**Task objective**
Repeat nothing but the lines below running from the one containing "timer rule. -/" to the one containing "def detects (s". Keep both end lines.

(Saved data entries)

┌──

-- ==== Sys2Proof/Machine/Kick.lean ====
section
/-! DEFINITION. The Kickstand's samples and rules (R313 to R318). -/

namespace Sys2Proof.Machine

namespace State

/-- The state of a rule. -/
def rule (s : State) (r : Nat) : RuleSt := FMap.get {} r s.kst.rules

/-- Changes the state of a rule. -/
def modRule (s : State) (r : Nat) (g : RuleSt → RuleSt) : State := s.modKst fun k => { k with rules := FMap.mod {} r g k.rules }

/-- Whether ARG ms have passed since the last pulse of a timer rule. -/
def timerDue (s : State) (r : Nat) : Bool := 1000 * s.f Fld.kstRuleIn_arg r ≤ s.kst.now - (s.rule r).lastPulse

/-- Whether a port's signal detector works: on every port that is not OFF (R313). -/
def detects (s : State) (p : Nat) : Bool := s.f Fld.gptCfg_bond p != 3 && (s.port (s.f Fld.gptCfg_lead p)).st != .off

/-- The sample of a rule's input (Table 14.9), before inversion. -/
def ruleSample (s : State) (k : KickIn) (r : Nat) : Bool :=
  let sel := s.f Fld.kstRuleIn_sel r
  let arg := s.f Fld.kstRuleIn_arg r
  match s.f Fld.kstRuleIn_src r with
  | 1 => bit sel k.sbi.toNat
  | 2 => s.mode != .reset && (List.range 12).any fun j => bit j arg && bit (12 * sel + j) k.sigDet.toNat && s.detects (12 * sel + j)
  | 3 => s.fb Fld.kstWatch_en sel && s.tbl.dvt.any fun e =>
      let d := deviceOf e.2
      d.v && d.wake && d.port == s.f Fld.kstWatch_port sel && (s.dn e.1).lastAttn
  | 4 => s.fb Fld.pwrTemp_valid sel && decide (((arg % 128 : Nat) : Int) ≤ degrees (s.f Fld.pwrTemp_temp sel))
  | 5 => s.pwr.droopPin
  | 6 => !k.twakeN
  | 7 => s.kst.trig.contains r
  | 8 => s.timerDue r
  | _ => false

/-- The bit of KST_RULE_ACT.MODES for the current mode; LOAD and RESET have none. -/
def modeBit (s : State) : Option Nat :=
  match s.mode with
  | .halt => some 0
  | .run => some 1
  | .doze => some 2
  | .service => some 3
  | _ => none

/-- The Kickstand alert EVENT (R316). -/
def kickEvent (s : State) (r act : Nat) : State :=
  if s.fb Fld.kstEv_en ∧ (s.mode = .run ∨ s.mode = .service) then
    (s.addXfer 24 (2 * s.route (s.f Fld.fltEvDest_link)) 1 0 8 .none).sendMsg (s.f Fld.fltEvDest_link) (s.f Fld.fltEvDest_vc) (s.f Fld.fltEvDest_dest) 1
      (s.f Fld.kstEv_vector * 65536 + 8 * 256)
      (natBytes 4 (act * 2 ^ 30 + r * 2 ^ 25 + s.f Fld.kstRuleIn_src r * 2 ^ 21 + s.f Fld.kstRuleIn_sel r * 2 ^ 13)
        ++ natBytes 4 s.ts)
  else s

/-- WAKE goes out on TL0, or on TL1 when only that link is UP or QUIET (R64). -/
def sendWake (s : State) (r : Nat) : State :=
  match [0, 1].find? fun l => (s.link l).flows with
  | some l => s.sendMsg l (s.f Fld.tlkWakeDest_vc) (s.f Fld.tlkWakeDest_dest) 2 r []
  | none => s

/-- A record of the Kickstand log. -/
def kickLog (s : State) (r act : Nat) : State :=
  let i := s.f Fld.kstLogHead_next
  ((((((s.setF Fld.kstLogA_valid 1 i).setF Fld.kstLogA_action act i).setF Fld.kstLogA_rule r i).setF Fld.kstLogA_mode
    (modeCode s.mode) i).setF Fld.kstLogB_ts s.ts i)).setF Fld.kstLogHead_next (i + 1)

/-- A rule fires (R315). -/
def fireRule (s : State) (r : Nat) : State :=
  let s := s.setReg .kstFired 0 (s.reg .kstFired ||| BitVec.ofNat 32 (2 ^ r))
  match s.modeBit with
  | none => s
  | some b =>
    if !bit b (s.f Fld.kstRuleAct_modes r) then s else
    let act := s.f Fld.kstRuleAct_action r
    let s := s.kickLog r act
    match act with
    | 1 => ((if s.mode = .halt then s else s.sendWake r).exitSeen 2 r)
    | 2 =>
      let m := BitVec.ofNat 32 (2 ^ r)
      ((s.setReg .kstAlert 0 (s.reg .kstAlert ||| m)).modKst fun k => { k with alertNew := k.alertNew ||| m }).kickEvent r 2
    | _ => s.kickEvent r 0

/-- `rule_tick` (R313) for an enabled rule. -/
def ruleTick (s : State) (k : KickIn) (r : Nat) : State :=
  if !s.fb Fld.kstRuleIn_en r then s else
  let raw := s.ruleSample k r
  let src := s.f Fld.kstRuleIn_src r
  let s := if src = 8 ∧ raw then s.modRule r fun x => { x with lastPulse := s.kst.now } else s
  let now := s.kst.now
  let s := s.modRule r fun x => if x.opened ∧ x.wend ≤ now then { x with opened := false, cnt := 0 } else x
  let v := raw != s.fb Fld.kstRuleIn_inv r
  let x := s.rule r
  let deb := if src = 7 ∨ src = 8 then 1 else max (s.f Fld.kstRuleDeb_deb r) 1
  if v = x.lvl then s.modRule r fun x => { x with run := 0 }
  else if x.run + 1 < deb then s.modRule r fun x => { x with run := x.run + 1 }
  else
    let s := s.modRule r fun x => { x with lvl := v, run := 0 }
    if !v then s else
    let w := s.f Fld.kstRuleDeb_window r * (if s.fb Fld.kstRuleDeb_wunit r then 1000 else 1)
    let s := s.modRule r fun x =>
      let x := if x.cnt = 0 then { x with opened := true, wend := now + w } else x
      { x with cnt := x.cnt + 1 }
    if s.f Fld.kstRuleDeb_thresh r ≤ (s.rule r).cnt then
      (s.fireRule r).modRule r fun x => { x with cnt := 0, opened := false }
    else s

/-- The debounced level of a sideband input (R314). -/
def sbiLevel (s : State) (k : KickIn) (n : Nat) : Bool :=
  match (List.range 32).find? fun r => s.fb Fld.kstRuleIn_en r && s.f Fld.kstRuleIn_src r == 1 && s.f Fld.kstRuleIn_sel r == n with
  | some r => (s.rule r).lvl
  | none => bit n k.sbi.toNat

/-- The debounced level of a sideband input is taken; a change is an attention sample for the DN that it feeds (R101). -/
def sbiStep (k : KickIn) (s : State) (n : Nat) : State :=
  let v := s.sbiLevel k n
  let old := s.f Fld.kstSbi_deb
  if v = bit n old then s else
  let s := s.setF Fld.kstSbi_deb (if v then old + 2 ^ n else old - 2 ^ n)
  if s.fb Fld.gptSbiMap_en n then s.attnSample (s.f Fld.gptSbiMap_dn n) v (some n) [] else s

/-- TWAKE_N low in two samples in a row in DOZE or ENTERING is an exit cause (R318). -/
def twakeStep (s : State) (k : KickIn) : State :=
  if !s.asleep ∨ k.twakeN then s.modKst fun x => { x with twakeLow := 0 }
  else if s.kst.twakeLow = 0 then s.modKst fun x => { x with twakeLow := 1 }
  else (s.modKst fun x => { x with twakeLow := 0 }).exitSeen 3 0

end State

/-- KICKSTAND_SAMPLE (R313, R314, R318): one sample of 1 µs. Sideband inputs are sampled in every mode. -/
def execKickstandSample (k : KickIn) (s : State) : Host.Outcome State Fault Refusal :=
  let s := s.start
  .next <|
    let s := (s.modKst fun x => { x with now := x.now + 1 }).setF Fld.kstSbi_raw k.sbi.toNat
    let s := (List.range 32).foldl (fun s r => s.ruleTick k r) s
    let s := s.modKst fun x => { x with trig := [] }
    ((List.range 16).foldl (State.sbiStep k) s).twakeStep k

end Sys2Proof.Machine
end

└──

**Written reply**
/-- Whether ARG ms have passed since the last pulse of a timer rule. -/
def timerDue (s : State) (r : Nat) : Bool := 1000 * s.f Fld.kstRuleIn_arg r ≤ s.kst.now - (s.rule r).lastPulse

/-- Whether a port's signal detector works: on every port that is not OFF (R313). -/
def detects (s : State) (p : Nat) : Bool := s.f Fld.gptCfg_bond p != 3 && (s.port (s.f Fld.gptCfg_lead p)).st != .off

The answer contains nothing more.